As the final seconds ticked down, Hicks exploded off the mat and ran toward his coaches. One just so happened to be his brother, Colby, standing alongside Durant head coach Jim Taylor in the coaches corner.
“I was just so excited,” Cody Hicks said. “I just wanted to get to my brother and my coach, just as fast as I could.”
Time expired right as the Hicks brothers shared an embrace, and it marked the first individual state championship for Durant. From now until the end of time, Cody Hicks’ name will be listed first when it comes to state champions at Durant.

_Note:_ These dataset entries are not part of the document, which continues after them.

/-- Running `i` in `s` answers a next state in which thread `th` has the record `u`, every other thread is as it was, and
all else is as in `r`. -/
def State.Becomes (s : State) (i : Instr) (th u : Thread) (r : State) : Prop :=
  ∃ t, exec i s = .next t ∧ t.thread? th.id = some u ∧ (∀ k, k ≠ th.id → t.thread? k = s.thread? k) ∧ r.Rest t

/-- Running `i` in `s` ends in the exact trap `c` of thread `th` with the address `a` (R385): nothing but what a raised
trap brings about (`State.finish`) has happened. -/
def State.Traps (s : State) (i : Instr) (th : Thread) (c : Cause) (a : DWord) : Prop :=
  exec i s = .next (s.finish th.id (.trap c a))

/-- Running `i` in `s` ends the instruction of thread `th` in the way `n`, in the state `r`: nothing follows but the drop
of the overflow entries it held and what that end brings about (`State.finish`). -/
def State.Ends (s : State) (i : Instr) (th : Thread) (r : State) (n : Next) : Prop :=
  exec i s = .next ((r.dropOvf th.id).finish th.id n)

/-! ## Memory as a core sees it -/

/-- The byte that a core reads at a physical address on the CORE path: its L1's when that holds it, else the one at home. -/
def State.seen (s : State) (core pa : Nat) : Byte := match s.l1Line? core (pa / 64 * 64) with
  | some l => if l.valid.getLsbD (pa % 64) then l.data.getD (pa % 64) 0 else s.homeByte pa
  | none => s.homeByte pa

/-- The form of the L1s: whole lines at physical addresses, one for each core and line address, whose dirty bytes are valid. -/
def State.L1Form (s : State) : Prop :=
  (∀ l ∈ s.l1, l.data.length = 64 ∧ l.pa % 64 = 0 ∧ l.pa < 2 ^ 52 ∧ l.dirty &&& l.valid = l.dirty ∧ l.colours.length = 8 ∧ l.own.length = 8) ∧
  s.l1.Pairwise fun a b => a.core ≠ b.core ∨ a.pa ≠ b.pa

/-- Thread `u` stands in `r` as it was, with the count of flag `f`, if one is named, higher by 1 and every other count as it was
(R34); a speculating thread's record of its speculation apart (R274). -/
def State.Counts (r : State) (u : Thread) (f : Option (Fin 12)) : Prop :=
  ∃ v, r.thread? u.id = some v ∧ v = { u with flags := v.flags, spec := v.spec } ∧
    ∀ g, v.flagCount g = u.flagCount g + if f = some g then 1 else 0

/-- An operation of thread `th` is in flight that began in this instruction: the thread goes on as `u`, its flag counts the
operation, and the event `e` of its completion waits. -/
def State.FliesAs (s : State) (i : Instr) (th u : Thread) (f : Fin 12) (o : Op) (e : Nat → Instr) (r : State) : Prop :=
  s.Ends i th r .next ∧ r.Counts u (some f) ∧ o ∈ r.ops ∧ o.instr = i ∧ o.thread = th.id ∧ o.flag = some f ∧ o.held = false ∧
    o.wbase = th.wbase ∧ e o.id ∈ r.agenda

/-- An operation is in flight that began in this instruction, and all else of its thread is as it was. -/
def State.Flies (s : State) (i : Instr) (th : Thread) (f : Fin 12) (o : Op) (e : Nat → Instr) (r : State) : Prop :=
  s.FliesAs i th th f o e r

/-- An engine operation of thread `th` has been issued (R325): a flagged one lets the thread go on with its flag's count higher
by 1, an unflagged one holds it; the operation is in flight and the event `e` that serves it waits. -/
def State.Engages (s : State) (i : Instr) (th : Thread) (x : X) (o : Op) (e : Nat → Instr) (r : State) : Prop :=
  s.Ends i th r (if (th.flagOf x.sb).isNone then .wait (.op o.id) else .next) ∧ r.Counts th (th.flagOf x.sb) ∧ o ∈ r.ops ∧
    o.instr = i ∧ o.thread = th.id ∧ o.flag = th.flagOf x.sb ∧ o.held = (th.flagOf x.sb).isNone ∧ e o.id ∈ r.agenda

/-! ## Host items and Ranger commands -/

/-- STATE of the ladder of a context (R400). -/
def State.stageOf (s : State) (ctx : Nat) : Nat := (s.ctx ctx).stage

/-- The intake item `i` stands ready in its queue's log (R439). -/
def State.Ready (s : State) (h : Hdr) (i : Instr) : Prop := ∃ r, s.itemRec h = some r ∧ r.state = .ready ∧ r.instr = i

/-- The state in which an item that stood ready is performed: its log entry says that it has started. -/
def State.started (s : State) (h : Hdr) (i : Instr) : State :=
  ({ s with agenda := s.agenda.erase i } : State).modItem h.session h.queue h.seq fun x => { x with state := .started }

/-- A Ranger command is new (R444): none has been accepted yet, or its sequence exceeds that of the last one. -/
def State.NewCommand (s : State) (r : RHdr) : Prop := s.rangerLast = none ∨ s.rangerSeq < r.seq

/-- A Ranger command is accepted and answered with a status and a body (R444). -/
def State.answered (s : State) (r : RHdr) (code status : Nat) (body : List Byte) : State :=
  let a := rangerAnswer code status r.seq body
  ({ s with rangerSeq := r.seq, rangerLast := some a } : State).send a

/-! ## Results of register-only instructions -/

/-- The words of a result of type `ty`: a pair for 64 bits, else one word extended as R114 says. -/
def resultWords (ty : Ty) (x : Nat) : List Word :=
  if ty.bits == 64 then [loWord (dword x), hiWord (dword x)] else [extWrite ty x]

/-- What a register-only instruction does: its destination, the words it writes there, the sticky flags it sets, and the
value that FSEED then holds. -/
structure Effect where
  dst : Opd
  words : List Word
  flags : Nat
  seed : Option Word

/-- A destination register receives words; a team constant leaves the thread as it is (R20). -/
def Thread.putDst (th : Thread) (d : Opd) (ws : List Word) : Thread := match d with
  | .v n => th.putRun n ws
  | _ => th

/-- Team constants receive words. -/
def setConsts : List Word → Nat → List Word → List Word
  | cs, _, [] => cs
  | cs, n, w :: r => setConsts (cs.set n w) (n + 1) r

/-- A destination that is a team constant receives words (R20). -/
def State.putDst (s : State) (th : Thread) (d : Opd) (ws : List Word) : State := match d with
  | .s n => s.modTeam th.team fun m => { m with consts := setConsts m.consts n ws }
  | _ => s

/-- A thread after an effect: flags, FSEED, destination, and the PC past the instruction; no overflow entry is held. -/
def Thread.apply (th : Thread) (e : Effect) : Thread :=
  let u := th.sticky e.flags
  { (({ u with fseed := e.seed.getD u.fseed } : Thread).putDst e.dst e.words).advance with ovf := [] }

/-- The instruction has exactly the effect `e`. -/
def State.HasEffect (s : State) (i : Instr) (th : Thread) (e : Effect) : Prop :=
  s.Becomes i th (th.apply e) (s.putDst th e.dst e.words)

/-- The effect of writing a result `x` of type `ty` with flags. -/
def giving (ty : Ty) (d : Opd) (r : Nat × Nat) : Option Effect := some ⟨d, resultWords ty r.1, r.2, none⟩
/-- The effect of writing one 32-bit word. -/
def giving32 (d : Opd) (w : Word) : Option Effect := some ⟨d, [w], 0, none⟩
/-- The effect of writing a pair. -/
def giving64 (d : Opd) (x : DWord) (flags : Nat) : Option Effect := some ⟨d, [loWord x, hiWord x], flags, none⟩
/-- The effect of a floating-point result with what its arithmetic raised (R23, R26). -/
def givingF (ty : Ty) (d : Opd) (r : Nat × Arith) : Option Effect := some ⟨d, resultWords ty r.1, r.2.flags, some r.2.seed⟩
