/-! ## The host, the Ranger and reset -/

/-- The intake protocol (R248, R435 to R439, R464): on an open session and queue, a message with the expected number is taken and acknowledged,
with the launch number that it draws, one more than the counter held, or refused as busy with 4,096 log entries in use; one up to 63 ahead is
held; an old one is acknowledged again; any other is answered with the expected number; a frozen session answers with FREEZE. An item is
performed when it stands ready in its queue; one of a context that does not exist fails with report code 0x84. An item that has ended is reported
once every earlier one has been, and again every millisecond until its acknowledgement frees its entry. A reserved type fails with report code
0x80. -/
def Obligations.IntakeProtocol : Prop :=
  (
    ∀ (s : State) (h : Hdr) (i : Instr) (x : Session), s.sessions.find? (fun x => x.id == h.session) = some x →
      let k := s.intakeQ h.session h.queue
      let e := k.expected
      (x.frozen = true → s.arriveMsg h i = s.sessionFreeze x h.queue h.seq) ∧
      (x.frozen = false → h.queue < 64 →
        (h.seq = e → i.isItem = true → 4096 ≤ k.used → s.arriveMsg h i = s.toHost h.session h.queue 0x81 h.seq []) ∧
        (h.seq = e → i.isItem = true → k.used < 4096 → k.heldMsgs = [] → k.log = [] →
          let n := s.launchCounter + 1
          ∃ z : State, s.arriveMsg h i = z ∧ z.Ready h i ∧ (z.intakeQ h.session h.queue).expected = e + 1 ∧
            z.outbox = (s.toHost h.session h.queue 0x80 h.seq
              (leBytes 8 s.boot ++ if i.drawsNumber then leBytes 8 (dword n).toNat else [])).outbox ∧
            z.launchCounter = (if i.drawsNumber then n else s.launchCounter) ∧ (i.drawsNumber = true → z.itemNumber h = dword n) ∧
            z.threads = s.threads ∧ z.mem = s.mem) ∧
        (e < h.seq → h.seq ≤ e + 63 → (∀ j ∈ k.heldMsgs, j.hdr.map Hdr.seq ≠ some h.seq) →
          s.arriveMsg h i = s.setIntakeQ { k with heldMsgs := k.heldMsgs ++ [i] }) ∧
        (h.seq < e → e ≤ h.seq + 4096 → s.arriveMsg h i =
          s.toHost h.session h.queue 0x80 h.seq (s.ackBody ((s.itemRec h).bind ItemRec.number))) ∧
        ((e + 63 < h.seq ∨ h.seq + 4096 < e) → s.arriveMsg h i = s.toHost h.session h.queue 0x82 h.seq (leBytes 8 e))) ∧
      (∀ (l : List ItemRec) (r : ItemRec) (code : Nat) (res : List Byte),
        s.intake.find? (fun q => q.session == h.session && q.queue == h.queue) = some k → k.log = l ++ [r] → r.seq = h.seq →
        r.state = .started → (∀ y ∈ l, y.seq ≠ h.seq ∧ (y.state = .reported ∨ y.state = .acknowledged)) →
        let done : ItemRec := { r with state := .reported, cause := code, result := res, sentAt := s.cycle }
        ∃ z : State, s.itemDone h code res = z ∧ (z.intakeQ h.session h.queue).log = l ++ [done] ∧
          z.outbox = (s.toHost h.session h.queue 0x83 h.seq
            ([if code = 0 then 1 else 2] ++ leBytes 1 code ++ leBytes 6 0 ++ res)).outbox ∧
          (s.cycle + Config.cyclesPerMs, .reportResend h.session h.queue) ∈ z.timers) ∧
      (∀ n q, (h.seq = e → x.frozen = false → h.queue < 64 → k.heldMsgs = [] → k.log = [] → q ≠ h.queue →
        ∃ z : State, exec (.reportAcknowledgement h n q) s = .next z ∧ (z.intakeQ h.session q).log =
          (s.intakeQ h.session q).log.map fun r =>
            if r.seq = n ∧ r.state = .reported then { r with state := .acknowledged } else r)) ∧
      (∀ n q, h.seq = e → x.frozen = false → h.queue < 64 → k.heldMsgs = [] →
        let kept := k.log.filter fun r => r.state != .acknowledged || h.seq < r.seq + 4096
        let r := (s.setIntakeQ { k with expected := e + 1, log := kept }).toHost h.session h.queue 0x80 h.seq (leBytes 8 s.boot)
        exec (.reportAcknowledgement h n q) s = .next ((r.ackReport h.session q n).pump h.session h.queue)) ∧
      (∀ q, let rs := (s.intakeQ h.session q).log.filter fun r => r.state == .reported && r.sentAt + Config.cyclesPerMs ≤ s.nowCycle
        (rs = [] → exec (.reportResend h.session q) s = .next s) ∧
        (rs ≠ [] → ∃ z : State, exec (.reportResend h.session q) s = .next z ∧
          (s.cycle + Config.cyclesPerMs, .reportResend h.session q) ∈ z.timers ∧
          z.outbox = (rs.foldl (fun z r => z.toHost h.session q 0x83 r.seq (reportBody r)) s).outbox ∧
          (z.intakeQ h.session q).log.map (fun r => (r.seq, r.cause, r.result)) =
            (s.intakeQ h.session q).log.map fun r => (r.seq, r.cause, r.result))) ∧
      ∀ n, s.Ready h (.reservedIntakeType h n) →
        exec (.reservedIntakeType h n) s = .next ((s.started h (.reservedIntakeType h n)).itemDone h 0x80 [])) ∧
  (
    ∀ (s : State) (h : Hdr) (i : Instr),
      (¬s.Ready h i → ∀ f : State → State,
        (¬(s.arriveMsg h i).Ready h i → s.item h i f = s.arriveMsg h i) ∧
        ((s.arriveMsg h i).Ready h i → s.item h i f = f ((s.arriveMsg h i).started h i))) ∧
      (s.Ready h i → ∀ f : State → State, s.item h i f = f (s.started h i)) ∧
      (s.Ready h i → s.ctx? h.ctx = none →
        (∃ d, i = .writeContextDescriptor h d) ∨ i = .destroyContext h ∨ (∃ a b, i = .loadCodeObject h a b) ∨
        (∃ a b, i = .seedTask h a b) ∨ (∃ a b, i = .writeMemoryVirtual h a b) ∨ (∃ a b, i = .invalidate h a b) ∨
        (∃ a b, i = .seal h a b) ∨ (∃ a b c, i = .createLog h a b c) ∨ (∃ a, i = .closeLog h a) ∨
        (∃ a, i = .bindStream h a) ∨ (∃ a, i = .unbindStream h a) ∨ (∃ a b, i = .streamCursor h a b) ∨
        (∃ a b c d e, i = .streamFrame h a b c d e) ∨ i = .resume h ∨ i = .preempt h →
        exec i s = .next ((s.started h i).itemDone h 0x84 [])) ∧
      ∀ n f g b a, i = .launch h n f g b a → s.Ready h i → s.ctx? h.ctx = none →
        exec i s = .next ((s.started h i).itemDone h 0x84 (leBytes 8 ((s.started h i).itemNumber h).toNat)))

He etched his name into the Durant record books with a 6-4 victory over Glenpool’s Gage Hight in the 145-pound finals of the Class 5A state tournament at Jim Norick Arena.
“It was an amazing moment,” said Cody Hicks, a junior who failed to place at 145 pounds at the 2018 state tournament. “I’ve envisioned that for 12 years now. This is my 12th year of wrestling, and that’s what I’ve dreamt about forever.”